Biographical details
- Born: March 4, 1938 Knowlton, Wisconsin, US
- Died: July 28, 2013 (aged 75)
- Education: Wisconsin–Stout

Coaching career (HC unless noted)
- 1962–1965: Tri-County Area HS (WI)
- 1966–2013: Pacelli HS (WI)

Head coaching record
- Overall: 310–147–2

Accomplishments and honors

Championships
- 2 WISAA (1986, 1995); 1 WIAA (2005);

Awards
- District Coach of the Year (1 time) Conference Coach of the Year (8 times)

= Bob Raczek =

American sports coach (1938–2013)

Robert F. Raczek (March 4, 1938 – July 23, 2013) was an American high school football coach. One of the most successful coaches in the history of high school football in the state of Wisconsin, he was the head football coach at Pacelli High School in Stevens Point, Wisconsin from 1966 to 2013, leading them to three state championships in 1986, 1995, and 2005. Raczek won numerous awards in coaching and was the third-most successful coach in Wisconsin High School football history.

==Early life==
Raczek was born and raised in the farming community of Knowlton, Wisconsin. Raczek grew up surrounded by labor and hard work, which would then dissolve from hard farm work, into hard football practices. Raczek loved football, and he played high school football at Mosinee, where he also excelled in other sports such as volleyball, track, and wrestling. Raczek then attended the University of Wisconsin–Stout, where he played football, and was also an assistant coach. He graduated from Wisconsin–Stout in 1962, and went on to pursue a teaching career. However, football was not far behind. Raczek soon married, and is still currently married to his wife, Pat. Together, they had three sons and a daughter: Mary Ellen, Steve, Mark, and Matt Both Steve and Mark played under their father at Pacelli, and both were recognized in the conference and the state as great football players and wrestlers.

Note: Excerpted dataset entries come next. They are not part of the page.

@[simp] theorem State.auxRead_carries {s0 s : State} (hc : Carries s0 s) (u : Nat) (i : Nat) : ∀ a t,
      State.auxRead s u i = some (a, t) → Carries s0 t := by
  unfold State.auxRead
  dsimp only
  (repeat' split) <;> simp +contextual (maxDischargeDepth := 40) only [hc, State.onChan_carries, Carries.ite,
      Carries.record, Nat.le_refl, Nat.le_add_right, imp_self, implies_true, Sparse.wf_nil, eq_self, reduceCtorEq,
      false_implies, forall_const, Option.some.injEq, Prod.mk.injEq, and_imp, forall_eq', forall_apply_eq_imp_iff]

@[simp] theorem State.setRoute_carries {s0 s : State} (hc : Carries s0 s) (a : Nat) (v : Nat) : Carries s0
      (State.setRoute s a v) := by
  unfold State.setRoute
  simp +contextual (maxDischargeDepth := 40) only [hc, Carries.record, Nat.le_refl, Nat.le_add_right, imp_self,
      Sparse.set_wf, implies_true, Sparse.wf_nil, eq_self]

@[simp] theorem State.setRole_carries {s0 s : State} (hc : Carries s0 s) (p : Nat) (v : Nat) : Carries s0 (State.setRole
      s p v) := by
  unfold State.setRole
  simp +contextual (maxDischargeDepth := 40) only [hc, State.setFld_carries, implies_true, Sparse.wf_nil, eq_self]

@[simp] theorem State.setNode_carries {s0 s : State} (hc : Carries s0 s) (a : Nat) (n : Option ChainNode) : Carries s0
      (State.setNode s a n) := by
  unfold State.setNode
  simp +contextual (maxDischargeDepth := 40) only [hc, Carries.record, Nat.le_refl, Nat.le_add_right, imp_self,
      Sparse.set_wf, implies_true, Sparse.wf_nil, eq_self]

@[simp] theorem State.addLink_carries {s0 s : State} (hc : Carries s0 s) (l : ChainLink) : Carries s0 (State.addLink s l) := by
  unfold State.addLink
  (repeat' split) <;> simp +contextual (maxDischargeDepth := 40) only [hc, Carries.ite, Carries.record, Nat.le_refl,
      Nat.le_add_right, imp_self, implies_true, Sparse.wf_nil, eq_self]

@[simp] theorem State.takeRoles_carries {s0 s : State} (hc : Carries s0 s) (tree : Nat) : Carries s0 (State.takeRoles s
      tree) := by
  unfold State.takeRoles
  (repeat' split) <;> simp +contextual (maxDischargeDepth := 40) only [hc, State.setRole_carries, forEach_carries,
      Carries.ite, implies_true, Sparse.wf_nil, eq_self]

@[simp] theorem State.reflow_carries {s0 s : State} (hc : Carries s0 s) (r : Nat) (v : Nat) (w : Flow) : Carries s0
      (State.reflow s r v w) := by
  unfold State.reflow
  simp +contextual (maxDischargeDepth := 40) only [hc, State.onSpk_carries, Carries.record, Nat.le_refl,
      Nat.le_add_right, imp_self, implies_true, Sparse.wf_nil, eq_self]

@[simp] theorem State.abortMessage_carries {s0 s : State} (hc : Carries s0 s) (p : Nat) (v : Nat) (w : Waiting) : Carries
      s0 (State.abortMessage s p v w) := by
  unfold State.abortMessage
  dsimp only
  (repeat' split) <;> simp +contextual (maxDischargeDepth := 40) only [hc, State.onSpk_carries,
      State.dropWaiting_carries, State.reflow_carries, Carries.ite, Carries.record, Nat.le_refl, Nat.le_add_right,
      imp_self, Sparse.filter_wf, implies_true, Sparse.wf_nil, eq_self]

@[simp] theorem State.moveWaiting_carries {s0 s : State} (hc : Carries s0 s) (p : Nat) (w : Waiting) : Carries s0
      (State.moveWaiting s p w) := by
  unfold State.moveWaiting
  dsimp only
  (repeat' split) <;> simp +contextual (maxDischargeDepth := 40) only [hc, State.bumpIf_carries, State.onSpk_carries,
      State.freeWaiting_carries, State.reflow_carries, Carries.ite, Carries.record, Nat.le_refl, Nat.le_add_right,
      imp_self, implies_true, Sparse.wf_nil, eq_self]

@[simp] theorem State.unrouted_carries {s0 s : State} (hc : Carries s0 s) (w : Waiting) : Carries s0 (State.unrouted s w) := by
  unfold State.unrouted
  dsimp only
  (repeat' split) <;> simp +contextual (maxDischargeDepth := 40) only [hc, State.bump_carries,
      State.refusePacket_carries, Carries.ite, implies_true, Sparse.wf_nil, eq_self]

@[simp] theorem State.abortRerouted_carries {s0 s : State} (hc : Carries s0 s) : Carries s0 (State.abortRerouted s) := by
  unfold State.abortRerouted
  dsimp only
  (repeat' with_reducible first
      | assumption
      | exact Carries.refl _
      | refine State.unrouted_carries ?_ _
      | refine State.moveWaiting_carries ?_ _ _
      | refine State.abortMessage_carries ?_ _ _ _
      | refine forEach_carries (fun _ _ _ => ?_) _ ?_
      | split
      | intro _
      | apply Carries.record)
  all_goals simp +contextual only [Nat.le_refl, Nat.le_add_right, imp_self, implies_true, Sparse.wf_nil, Sparse.set_wf,
      Sparse.modify_wf, Sparse.filter_wf, eq_self, *]

@[simp] theorem State.takeRoutes_carries {s0 s : State} (hc : Carries s0 s) (body : List Byte) :
    Carries s0 (State.takeRoutes s body) := by
  unfold State.takeRoutes
  dsimp only
  refine State.endSessions_carries (State.abortRerouted_carries (State.takeRoles_carries ?_ _))
  apply Carries.record hc (Nat.le_refl _) <;> first
    | with_reducible exact id
    | (intro _; dsimp only; refine Sparse.foldl_wf _ (fun _ _ h => ?_) _ rfl; exact Sparse.set_wf _ _ h)

@[simp] theorem State.markNodes_carries {s0 s : State} (hc : Carries s0 s) (t : List TreeEdge) : Carries s0
      (State.markNodes s t) := by
  unfold State.markNodes
  (repeat' with_reducible first
      | assumption
      | exact Carries.refl _
      | refine State.setNode_carries ?_ _ _
      | refine State.flagIf_carries ?_ _ _ _
      | refine forEach_carries (fun _ _ _ => ?_) _ ?_
      | split
      | intro _
      | apply Carries.record)
  all_goals simp +contextual only [Nat.le_refl, Nat.le_add_right, imp_self, implies_true, Sparse.wf_nil, Sparse.set_wf,
      Sparse.modify_wf, Sparse.filter_wf, eq_self, *]

@[simp] theorem State.sendRoutes_carries {s0 s : State} (hc : Carries s0 s)  : Carries s0 (State.sendRoutes s) := by
  unfold State.sendRoutes
  dsimp only
  (repeat' with_reducible first
      | assumption
      | exact Carries.refl _
      | refine State.markNodes_carries ?_ _
      | refine State.takeRoutes_carries ?_ _
      | refine State.sendTo_carries ?_ _ _ _ _ _ _ (by assumption)
      | refine Carries.getD (State.sendTo_carries ?_ _ _ _ _ _) ?_
      | refine State.pumpAll_carries ?_
      | refine forEach_carries (fun _ _ _ => ?_) _ ?_
      | split
      | intro _)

Raczek found a job at Tri County-Plainfield high school, where he was teaching technical education, physical education, and was head of the maintenance department. Raczek first took up the head coaching spot for Tri-County in 1962, where he finished with a 0–7 record. He coached for three more years, when he was offered a job at Stevens Point Pacelli High School (Wisconsin) in Stevens Point. Raczek accepted.

==Playing career==
===High school===
Raczek attended the Mosinee high school, where there he played football and other sports. Raczek loved the game, and grew to understand what makes football so great. Raczek currently lives around Mosinee, so he is still in touch with his roots. Raczek recalled, "I made lifelong friendships from coaching this great game of football and to have worked with so many great coaches and players." Raczek then moved onto the University of Wisconsin–Stout, where he learned about different sciences, and football.

===UW–Stout===
Raczek left Mosinee High School, and headed for northern Wisconsin to the University of Wisconsin–Stout. There, Raczek pursued a Bachelor of Science degree, and wanted to teach.

As a student of UW–Stout, Raczek participated in numerous sports, such as wrestling, volleyball, track, and of course football. He learned what the college life of football was really about, and how much more different it is from the high school level. As a student, Raczek received an assistant coaching job for the football team. So, in the 1961-62 football season, Raczek was assistant coach of the UW–Stout football team. He learned terminology and plays that he would later transform into the plays he had for the Pacelli Cardinals.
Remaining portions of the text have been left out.